A segunda parte da obra inicia com o terceiro capítulo. Neste refletem-se «As recompensas de cuidar» (pp. 85-136). Num trabalho tão duro e tão desigual, parece não haver lugar a recompensas (positivas). Mas, como ficou evidente no último capítulo, quem cuida aprende a valorizar a componente afetiva e isso torna-se o elemento chave para a construção do the caring self (pp. 107-125): uma identidade situada que permite aos/às cuidadores/as «(...) comunicarem a si mesmos e aos outros que o seu trabalho é motivado por razões altruístas e de grande qualidade» (p. 107). Percebe-se, assim, o porquê destas pessoas continua-rem a cuidar apesar do estigma e exploração de que são alvos. Cai por terra a certeza generalizada de que estas pessoas cuidam porque não existem melhores alternativas de trabalho? Não, pois é certo que tal acontece. No entanto, o reconhecimento da existência do the caring self mostra-nos um outro lado da realidade, muitas vezes esquecido neste tipo de estudos: muitas pessoas escolhem fazer este trabalho. Claro que a formação desta identidade não é inume a fatores como a raça, classe e o género, e que estes são cruciais para o modo como se realizam e sentem no trabalho: mulheres e homens sentem e realizam o seu trabalho diferentemente, e as cuidadoras afro-americanas experienciam situações de descriminação racial que afetam profundamente o modo como cuidam e a narrativa sobre o cuidado.

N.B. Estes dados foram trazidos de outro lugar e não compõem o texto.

theorem startExchange_only (s : State) :
    Only [.strait, .out] s (startExchange s) := by
  unfold startExchange
  repeat' first
    | with_reducible exact Only.refl _ _
    | with_reducible assumption
    | ((with_reducible apply Only.ite) <;> intro _)
    | ((with_reducible apply Only.step (sendManifest_only _)); focus rfl)
    | (unfold modStrait)
    | (split)
    | ((with_reducible apply Only.upd); rotate_left; focus (intro p hp; cases p <;> first | rfl | exact ⟨rfl, rfl, rfl⟩ | exact absurd (by decide) hp))

theorem groupListChange_only (s : State) :
    Only [.values, .strait, .out] s (groupListChange s) := by
  unfold groupListChange
  repeat' first
    | with_reducible exact Only.refl _ _
    | with_reducible assumption
    | ((with_reducible apply Only.ite) <;> intro _)
    | ((with_reducible apply Only.step (startExchange_only _)); focus rfl)
    | (unfold modDict)
    | (unfold modStrait)
    | (split)
    | ((with_reducible apply Only.upd); rotate_left; focus (intro p hp; cases p <;> first | rfl | exact ⟨rfl, rfl, rfl⟩ | exact absurd (by decide) hp))

theorem useSlot_only (bank : Nat) (cls : Nat) (s : State) :
    Only [.hbr] s (useSlot bank cls s) := by
  unfold useSlot
  repeat' first
    | with_reducible exact Only.refl _ _
    | with_reducible assumption
    | (extract_lets +onlyGivenNames x; unfold x; clear x)
    | (split)
    | ((with_reducible apply Only.upd); rotate_left; focus (intro p hp; cases p <;> first | rfl | exact ⟨rfl, rfl, rfl⟩ | exact absurd (by decide) hp))

theorem bankHit_only (bank : Nat) (s : State) :
    Only [.time, .counters, .events, .held, .integ, .out] s (bankHit bank s) := by
  unfold bankHit
  repeat' first
    | with_reducible exact Only.refl _ _
    | with_reducible assumption
    | ((with_reducible apply Only.ite) <;> intro _)
    | ((with_reducible apply Only.step (countFailure_only _ _ _)); focus rfl)
    | ((with_reducible apply Only.step (permanentEvent_only _ _ _)); focus rfl)

theorem harbourCorrect_only (word : Nat) (bit : Nat) (s : State) :
    Only [.cause, .counters, .events, .held, .hbr, .integ, .out] s (harbourCorrect word bit s) := by
  unfold harbourCorrect
  repeat' first
    | with_reducible exact Only.refl _ _
    | with_reducible assumption
    | (extract_lets +onlyGivenNames x; refine (have hx : Only [.cause, .counters, .events, .held, .hbr, .integ, .out] s x := ?_; ?_); unfold x; clear x; rotate_left; clear_value x; rotate_right)
    | (extract_lets +onlyGivenNames x; unfold x; clear x)
    | ((with_reducible apply Only.ite) <;> intro _)
    | ((with_reducible apply Only.step (correctedError_only _ _ _ _ _)); focus rfl)
    | ((with_reducible apply Only.step (useSlot_only _ _ _)); focus rfl)
    | (split)
    | ((with_reducible apply Only.upd); rotate_left; focus (intro p hp; cases p <;> first | rfl | exact ⟨rfl, rfl, rfl⟩ | exact absurd (by decide) hp))

theorem touchWord_only (word : Nat) (s : State) :
    Only [.time, .cause, .counters, .events, .held, .hbr, .integ, .out] s (touchWord word s) := by
  unfold touchWord
  repeat' first
    | with_reducible exact Only.refl _ _
    | with_reducible assumption
    | (extract_lets +onlyGivenNames x; unfold x; clear x)
    | ((with_reducible apply Only.step (bankHit_only _ _)); focus rfl)
    | ((with_reducible apply Only.step (harbourCorrect_only _ _ _)); focus rfl)
    | ((with_reducible apply Only.step (uncorrectable_only _ _ _)); focus rfl)
    | (split)

theorem touchGranule_only (g : Nat) (s : State) :
    Only [.time, .cause, .counters, .events, .held, .hbr, .integ, .out] s (touchGranule g s) := by
  unfold touchGranule
  repeat' first
    | with_reducible exact Only.refl _ _
    | with_reducible assumption
    | ((with_reducible apply Only.ite) <;> intro _)
    | ((with_reducible apply Only.step (touchWord_only _ _)); focus rfl)
    | ((with_reducible apply Only.foldl); intro x a hx; try beta_reduce)

theorem runWake_only (a : Nat) (len : Nat) (s : State) :
    Only [.doms, .cause, .counters] s (runWake a len s) := by
  unfold runWake
  repeat' first
    | with_reducible exact Only.refl _ _
    | with_reducible assumption
    | (extract_lets +onlyGivenNames x; unfold x; clear x)
    | ((with_reducible apply Only.ite) <;> intro _)
    | ((with_reducible apply Only.step (wantOn_only _ _)); focus rfl)
    | ((with_reducible apply Only.foldl); intro x a hx; try beta_reduce)

theorem runsWake_only (l : List (Nat × Nat)) (s : State) :
    Only [.doms, .cause, .counters] s (runsWake l s) := by
  unfold runsWake
  repeat' first
    | with_reducible exact Only.refl _ _
    | with_reducible assumption
    | ((with_reducible apply Only.step (runWake_only _ _ _)); focus rfl)
    | ((with_reducible apply Only.foldl); intro x a hx; try beta_reduce)

theorem touchRun_only (port : BitVec 12) (a : Nat) (len : Nat) (s : State) :
    Only [.time, .cause, .counters, .events, .held, .hbr, .integ, .out] s (touchRun port a len s) := by
  unfold touchRun
  repeat' first
    | with_reducible exact Only.refl _ _
    | with_reducible assumption
    | (extract_lets +onlyGivenNames x; unfold x; clear x)
    | ((with_reducible apply Only.ite) <;> intro _)
    | ((with_reducible apply Only.step (touchGranule_only _ _)); focus rfl)
    | ((with_reducible apply Only.step (useSlot_only _ _ _)); focus rfl)
    | ((with_reducible apply Only.foldl); intro x a hx; try beta_reduce)

theorem fetchRun_only (port : BitVec 12) (a : Nat) (len : Nat) (s : State) :
    Only [.time, .cause, .counters, .events, .held, .hbr, .integ, .out] s (fetchRun port a len s).2 := by
  unfold fetchRun
  repeat' first
    | with_reducible exact Only.refl _ _
    | with_reducible assumption
    | (extract_lets +onlyGivenNames x; unfold x; clear x)
    | ((with_reducible apply Only.step (touchRun_only _ _ _ _)); focus rfl)

theorem fetchRuns_only (port : BitVec 12) (runs : List (Nat × Nat)) (s : State) :
    Only [.time, .cause, .counters, .events, .held, .hbr, .integ, .out] s (fetchRuns port runs s).2 := by
  unfold fetchRuns
  have h : ∀ (acc : (Bytes × List Bool) × State), Only [.time, .cause, .counters, .events, .held, .hbr, .integ, .out] s acc.2 → Only [.time, .cause, .counters, .events, .held, .hbr, .integ, .out] s (runs.foldl (fun acc r =>
      let ((b, _), t) := fetchRun port r.1 r.2 acc.2
      let bad := fun (a : Nat) => domState acc.2 (domSeg (addrSeg a)) == .failed || wordBad acc.2.hbr (a / 8)
      ((acc.1.1 ++ b, acc.1.2 ++ (List.range r.2).map fun i => bad (r.1 + i)), t)) acc).2 := by
    induction runs with
    | nil => exact fun _ h => h
    | cons r l ih => exact fun acc h => ih _ (Only.step (fetchRun_only _ _ _ _) rfl h)
  exact h _ (Only.refl _ _)

theorem storeRun_only (port : BitVec 12) (a : Nat) (d : Bytes) (poison : Bool) (s : State) :
    Only [.time, .cause, .counters, .events, .held, .hbr, .integ, .out] s (storeRun port a d poison s) := by
  unfold storeRun
  repeat' first
    | with_reducible exact Only.refl _ _
    | with_reducible assumption
    | (extract_lets +onlyGivenNames x; refine (have hx : Only [.time, .cause, .counters, .events, .held, .hbr, .integ, .out] s x := ?_; ?_); unfold x; clear x; rotate_left; clear_value x; rotate_right)
    | (extract_lets +onlyGivenNames x; unfold x; clear x)
    | ((with_reducible apply Only.ite) <;> intro _)
    | ((with_reducible apply Only.step (harbWrite_only _ _ _ _)); focus rfl)
    | ((with_reducible apply Only.step (touchGranule_only _ _)); focus rfl)
    | ((with_reducible apply Only.step (useSlot_only _ _ _)); focus rfl)
    | ((with_reducible apply Only.foldl); intro x a hx; try beta_reduce)

theorem storeMarked_only (port : BitVec 12) (a : Nat) (d : Bytes) (bad : List Bool) (s : State) :
    Only [.time, .cause, .counters, .events, .held, .hbr, .integ, .out] s (storeMarked port a d bad s) := by
  unfold storeMarked
  repeat' first
    | with_reducible exact Only.refl _ _
    | with_reducible assumption
    | (extract_lets +onlyGivenNames x; refine (have hx : Only [.time, .cause, .counters, .events, .held, .hbr, .integ, .out] s x := ?_; ?_); unfold x; clear x; rotate_left; clear_value x; rotate_right)
    | (extract_lets +onlyGivenNames x; unfold x; clear x)
    | ((with_reducible apply Only.ite) <;> intro _)
    | ((with_reducible apply Only.step (touchGranule_only _ _)); focus rfl)
    | ((with_reducible apply Only.step (useSlot_only _ _ _)); focus rfl)
    | ((with_reducible apply Only.foldl); intro x a hx; try beta_reduce)
    | (split)
    | with_reducible refine Only.hbr ?_ (writeGranule_segs _ _ _ _ _) rfl

theorem noteCleared_only (len : Nat) (s : State) :
    Only [.counters, .hbr] s (noteCleared len s) := by
  unfold noteCleared
  repeat' first
    | with_reducible exact Only.refl _ _
    | with_reducible assumption
    | (extract_lets +onlyGivenNames x; unfold x; clear x)
    | ((with_reducible apply Only.step (bumpBy_only _ _ _)); focus rfl)
    | ((with_reducible apply Only.upd); rotate_left; focus (intro p hp; cases p <;> first | rfl | exact ⟨rfl, rfl, rfl⟩ | exact absurd (by decide) hp))

theorem serveRead_only (port : BitVec 12) (a : Nat) (n : Nat) (s : State) :
    Only [.time, .cause, .counters, .events, .held, .hbr, .integ, .out] s (serveRead port a n s) := by
  unfold serveRead
  repeat' first
    | with_reducible exact Only.refl _ _
    | with_reducible assumption
    | (extract_lets +onlyGivenNames x; unfold x; clear x)
    | ((with_reducible apply Only.ite) <;> intro _)
    | ((with_reducible apply Only.step (send_only _ _)); focus rfl)
    | ((with_reducible apply Only.step (touchRun_only _ _ _ _)); focus rfl)

theorem serveWrite_only (port : BitVec 12) (a : Nat) (d : Bytes) (poison : BitVec 8) (s : State) : Only [.hbr] s (serveWrite port a d poison s) := by
  unfold serveWrite
  split
  · exact Only.refl _ _
  · exact Only.hbr (Only.step (useSlot_only _ _ _) rfl (Only.refl _ _)) (writeGranule_segs _ _ _ _ _) rfl

theorem servePartial_only (port : BitVec 12) (a : Nat) (d : Bytes) (poison : BitVec 8) (s : State) : Only [.time, .cause, .counters, .events, .held, .hbr, .integ, .out] s (servePartial port a d poison s) := by
  unfold servePartial
  split
  · exact Only.refl _ _
  · exact Only.hbr (Only.step (touchGranule_only _ _) rfl (Only.step (useSlot_only _ _ _) rfl (Only.refl _ _))) (writeGranule_segs _ _ _ _ _) rfl

theorem servePort_only (i : Initiator) (port : BitVec 12) (a : Nat) (len : Nat) (data : Option Bytes) (s : State) :
    Only [.time, .cause, .counters, .events, .held, .hbr, .integ, .out] s (servePort i port a len data s) := by
  unfold servePort
  repeat' first
    | with_reducible exact Only.refl _ _
    | with_reducible assumption
    | (extract_lets +onlyGivenNames x; unfold x; clear x)
    | ((with_reducible apply Only.step (send_only _ _)); focus rfl)
    | ((with_reducible apply Only.step (storeRun_only _ _ _ _ _)); focus rfl)
    | ((with_reducible apply Only.step (touchRun_only _ _ _ _)); focus rfl)
    | (split)

theorem serve_only (x : Access) (s : State) :
    Only [.time, .cause, .counters, .events, .held, .hbr, .integ, .out] s (serve x s) := by
  unfold serve
  repeat' first
    | with_reducible exact Only.refl _ _
    | with_reducible assumption
    | ((with_reducible apply Only.step (servePartial_only _ _ _ _ _)); focus rfl)
    | ((with_reducible apply Only.step (servePort_only _ _ _ _ _ _)); focus rfl)
    | ((with_reducible apply Only.step (serveRead_only _ _ _ _)); focus rfl)
    | ((with_reducible apply Only.step (serveWrite_only _ _ _ _ _)); focus rfl)
    | (split)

Em «Organizando o cuidado domiciliário» (pp. 137-155), quarto capítulo, Stacey explora a questão da defesa dos trabalhadores deste setor, especificamente através da sua sindicalização. A autora conclui que seria importante ouvir a voz destas pessoas e dar-lhes destaque nas investigações sobre o trabalho e sindicalismo, o que não tem acontecido. Percebe também que poucos/as trabalhadores/as estão sindicalizados e que existe um desfasamento entre os interesses destas pessoas e a agenda dos sindicatos.

Na «Conclusão: melhorar as condições de prestação do trabalho pago» (pp. 156-169), Stacey sumariza as principais questões debatidas nesta obra, com destaque para as questões sobre a identidade e a desigualdade existentes no cui-dado domiciliário. Deixa ainda um importante alerta sobre o the caring self: é que embora este reforce o compromisso entre os/as cuidadores/as e as pessoas cuidadas, ele é «perigoso» nomeadamente para as mulheres. E não deixa de explicarnos porquê: para Stacey este essencializa o papel das mulheres como cuidadoras, focando as suas competências naturais para cuidar e obscurece aquela que, no seu ponto de vista, deveria ser «a» questão: a remuneração digna do trabalho de cuidar.

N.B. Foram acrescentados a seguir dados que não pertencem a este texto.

-- ==== Sys2Proof/Laws/FrameAwl.lean ====
section
/-! SUPPORT. For each function of the Awl, drift, Cobblers and failures that answers a state: the parts of the state that it may change. -/

namespace Sys2Proof.Laws

open Sys2Proof.Machine

theorem dropCover_only (n : Nat) (s : State) :
    Only [.model] s (dropCover n s) := by
  unfold dropCover
  repeat' first
    | with_reducible exact Only.refl _ _
    | with_reducible assumption
    | (extract_lets +onlyGivenNames x; refine (have hx : Only [.model] s x := ?_; ?_); unfold x; clear x; rotate_left; clear_value x; rotate_right)
    | (extract_lets +onlyGivenNames x; unfold x; clear x)
    | ((with_reducible apply Only.ite) <;> intro _)
    | (split)
    | ((with_reducible apply Only.upd); rotate_left; focus (intro p hp; cases p <;> first | rfl | exact ⟨rfl, rfl, rfl⟩ | exact absurd (by decide) hp))

theorem floorNow_only (n : Nat) (s : State) :
    Only [.banks, .scheds] s (floorNow n s) := by
  unfold floorNow
  repeat' first
    | with_reducible exact Only.refl _ _
    | with_reducible assumption
    | ((with_reducible apply Only.step (modBank_only _ _ _)); focus rfl)
    | ((with_reducible apply Only.step (modSched_only _ _ _)); focus rfl)

theorem refreshDue_only (n : Nat) (s : State) :
    Only [.counters, .events, .held, .model, .banks, .scheds, .out] s (refreshDue n s) := by
  unfold refreshDue
  repeat' first
    | with_reducible exact Only.refl _ _
    | with_reducible assumption
    | (extract_lets +onlyGivenNames x; refine (have hx : Only [.counters, .events, .held, .model, .banks, .scheds, .out] s x := ?_; ?_); unfold x; clear x; rotate_left; clear_value x; rotate_right)
    | (extract_lets +onlyGivenNames x; unfold x; clear x)
    | ((with_reducible apply Only.ite) <;> intro _)
    | ((with_reducible apply Only.step (dropCover_only _ _)); focus rfl)
    | ((with_reducible apply Only.step (floorNow_only _ _)); focus rfl)
    | ((with_reducible apply Only.step (modSched_only _ _ _)); focus rfl)
    | ((with_reducible apply Only.step (noteFloor_only _ _)); focus rfl)

theorem activateNow_only (s : State) :
    Only [.regs, .counters, .events, .held, .model, .banks, .scheds, .out] s (activateNow s) := by
  unfold activateNow
  repeat' first
    | with_reducible exact Only.refl _ _
    | with_reducible assumption
    | (extract_lets +onlyGivenNames x; refine (have hx : Only [.regs, .counters, .events, .held, .model, .banks, .scheds, .out] s x := ?_; ?_); unfold x; clear x; rotate_left; clear_value x; rotate_right)
    | ((with_reducible apply Only.ite) <;> intro _)
    | ((with_reducible apply Only.step (activateConfig_only _)); focus rfl)
    | ((with_reducible apply Only.step (refreshDue_only _ _)); focus rfl)
    | ((with_reducible apply Only.foldl); intro x a hx; try beta_reduce)

theorem symptomEvent_only (n : Nat) (k : Nat) (s : State) :
    Only [.counters, .events, .held, .out] s (symptomEvent n k s) := by
  unfold symptomEvent
  repeat' first
    | with_reducible exact Only.refl _ _
    | with_reducible assumption
    | ((with_reducible apply Only.step (raise_only _ _ _ _)); focus rfl)

theorem setSymptom_only (n : Nat) (k : Nat) (was : Bool) (now : Bool) (put : Sched → Sched) (s : State) :
    Only [.counters, .events, .held, .scheds, .out] s (setSymptom n k was now put s) := by
  unfold setSymptom
  repeat' first
    | with_reducible exact Only.refl _ _
    | with_reducible assumption
    | (extract_lets +onlyGivenNames x; refine (have hx : Only [.counters, .events, .held, .scheds, .out] s x := ?_; ?_); unfold x; clear x; rotate_left; clear_value x; rotate_right)
    | ((with_reducible apply Only.ite) <;> intro _)
    | ((with_reducible apply Only.step (modSched_only _ _ _)); focus rfl)
    | ((with_reducible apply Only.step (symptomEvent_only _ _ _)); focus rfl)

theorem refreshSymptoms_only (n : Nat) (s : State) :
    Only [.counters, .events, .held, .scheds, .out] s (refreshSymptoms n s) := by
  unfold refreshSymptoms
  repeat' first
    | with_reducible exact Only.refl _ _
    | with_reducible assumption
    | (extract_lets +onlyGivenNames x; refine (have hx : Only [.counters, .events, .held, .scheds, .out] s x := ?_; ?_); unfold x; clear x; rotate_left; clear_value x; rotate_right)
    | (extract_lets +onlyGivenNames x; unfold x; clear x)
    | ((with_reducible apply Only.step (modSched_only _ _ _)); focus rfl)
    | ((with_reducible apply Only.step (setSymptom_only _ _ _ _ _ _)); focus rfl)

theorem countRerun_only (n : Nat) (s : State) :
    Only [.counters, .events, .held, .scheds, .out] s (countRerun n s) := by
  unfold countRerun
  repeat' first
    | with_reducible exact Only.refl _ _
    | with_reducible assumption
    | ((with_reducible apply Only.step (modSched_only _ _ _)); focus rfl)
    | ((with_reducible apply Only.step (refreshSymptoms_only _ _)); focus rfl)

theorem setPostMargin_only (n : Nat) (m : Nat) (s : State) :
    Only [.counters, .events, .held, .scheds, .out] s (setPostMargin n m s) := by
  unfold setPostMargin
  repeat' first
    | with_reducible exact Only.refl _ _
    | with_reducible assumption
    | (extract_lets +onlyGivenNames x; unfold x; clear x)
    | ((with_reducible apply Only.step (setSymptom_only _ _ _ _ _ _)); focus rfl)

theorem noteUse_only (n : Nat) (s : State) :
    Only [.banks] s (noteUse n s) := by
  unfold noteUse
  repeat' first
    | with_reducible exact Only.refl _ _
    | with_reducible assumption
    | ((with_reducible apply Only.step (modBank_only _ _ _)); focus rfl)

theorem retireArray_only (array : Nat) (s : State) :
    Only [.counters, .events, .held, .banks, .out] s (retireArray array s) := by
  unfold retireArray
  repeat' first
    | with_reducible exact Only.refl _ _
    | with_reducible assumption
    | ((with_reducible apply Only.ite) <;> intro _)
    | ((with_reducible apply Only.step (markRetired_only _ _)); focus rfl)
    | ((with_reducible apply Only.foldl); intro x a hx; try beta_reduce)

theorem arrayFailure_only (n : Nat) (s : State) :
    Only [.time, .counters, .events, .held, .banks, .integ, .out] s (arrayFailure n s) := by
  unfold arrayFailure
  repeat' first
    | with_reducible exact Only.refl _ _
    | with_reducible assumption
    | (extract_lets +onlyGivenNames x; unfold x; clear x)
    | ((with_reducible apply Only.ite) <;> intro _)
    | ((with_reducible apply Only.step (countFailure_only _ _ _)); focus rfl)
    | ((with_reducible apply Only.step (permanentEvent_only _ _ _)); focus rfl)
    | ((with_reducible apply Only.step (retireArray_only _ _)); focus rfl)

theorem nvRetried_only (s : State) :
    Only [.counters] s (nvRetried s) := by
  unfold nvRetried
  repeat' first
    | with_reducible exact Only.refl _ _
    | with_reducible assumption
    | ((with_reducible apply Only.step (bump_only _ _)); focus rfl)

theorem nvPoisoned_only (n : Nat) (k : Nat) (s : State) :
    Only [.time, .counters, .events, .held, .banks, .integ, .out] s (nvPoisoned n k s) := by
  unfold nvPoisoned
  repeat' first
    | with_reducible exact Only.refl _ _
    | with_reducible assumption
    | ((with_reducible apply Only.step (arrayFailure_only _ _)); focus rfl)
    | ((with_reducible apply Only.step (bump_only _ _)); focus rfl)
    | ((with_reducible apply Only.foldl); intro x a hx; try beta_reduce)

theorem setErr_only (c : Nat) (k : Nat) (s : State) :
    Only [.awl] s (setErr c k s) := by
  unfold setErr
  repeat' first
    | with_reducible exact Only.refl _ _
    | with_reducible assumption
    | ((with_reducible apply Only.step (modChan_only _ _ _)); focus rfl)

theorem seqError_only (c : Nat) (s : State) :
    Only [.counters, .awl] s (seqError c s) := by
  unfold seqError
  repeat' first
    | with_reducible exact Only.refl _ _
    | with_reducible assumption
    | ((with_reducible apply Only.step (bump_only _ _)); focus rfl)
    | ((with_reducible apply Only.step (modChan_only _ _ _)); focus rfl)
    | ((with_reducible apply Only.step (setErr_only _ _ _)); focus rfl)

No início deste texto, disse que a obra de Stacey interessava a um público mais amplo que aquele que à partida o título parecia anunciar. A recensão agora a chegar ao fim, dá conta da complexidade das questões trazidas por esta obra e dos muitos contributos que nos deixa. Stacey coloca em evidência aspetos muitas vezes esquecidos nos trabalhos sobre a produção de cuidado. Destaque para os «percursos de cuidado» dos/as cuidadores/as, essenciais para compreendermos como quem cuida vê o cuidado e ao seu papel, ou a importância do contexto em que o cuidado é produzido para percebermos o modo como as relações se desenvolvem, a relevância dada aos laços afetivos desenvolvidos nas relações de cui-dado e papel que assumem na construção do the caring self. Não obstante, Stacey esquece outros aspetos que tornariam o seu trabalho ainda mais interessante. Em primeiro lugar, dá pouca relevância ao papel da pesquisa etnográfica para esta investigação, apesar desta ter sido uma mais-valia para a realização deste trabalho e um dos aspetos que o tornam atípico. Depois, apesar da importância dada aos laços afetivos para perceber o que leva as pessoas a cuidarem, a autora esquece um contributo teórico que lhe teria sido muito útil para aprofundar esta questão.

Refiro-me ao paradigma da dádiva. Por fim, penso que seria de esperar mais discussão teórica feminista por parte de uma autora que tem trabalhado a questão. A obra em tudo teria ganho com uma maior problematização sobre a questão entre o cuidado e as mulheres e a recuperação de teóricas como Carol Gilligan, Joan C. Tronto, Eva Feder Kittay, ou o trabalho de Nancy R. Hooyman e Judith Gonyea que segundo o olhar crítico da perspetiva feminista analisa a prestação de cuidados nos Estados Unidos.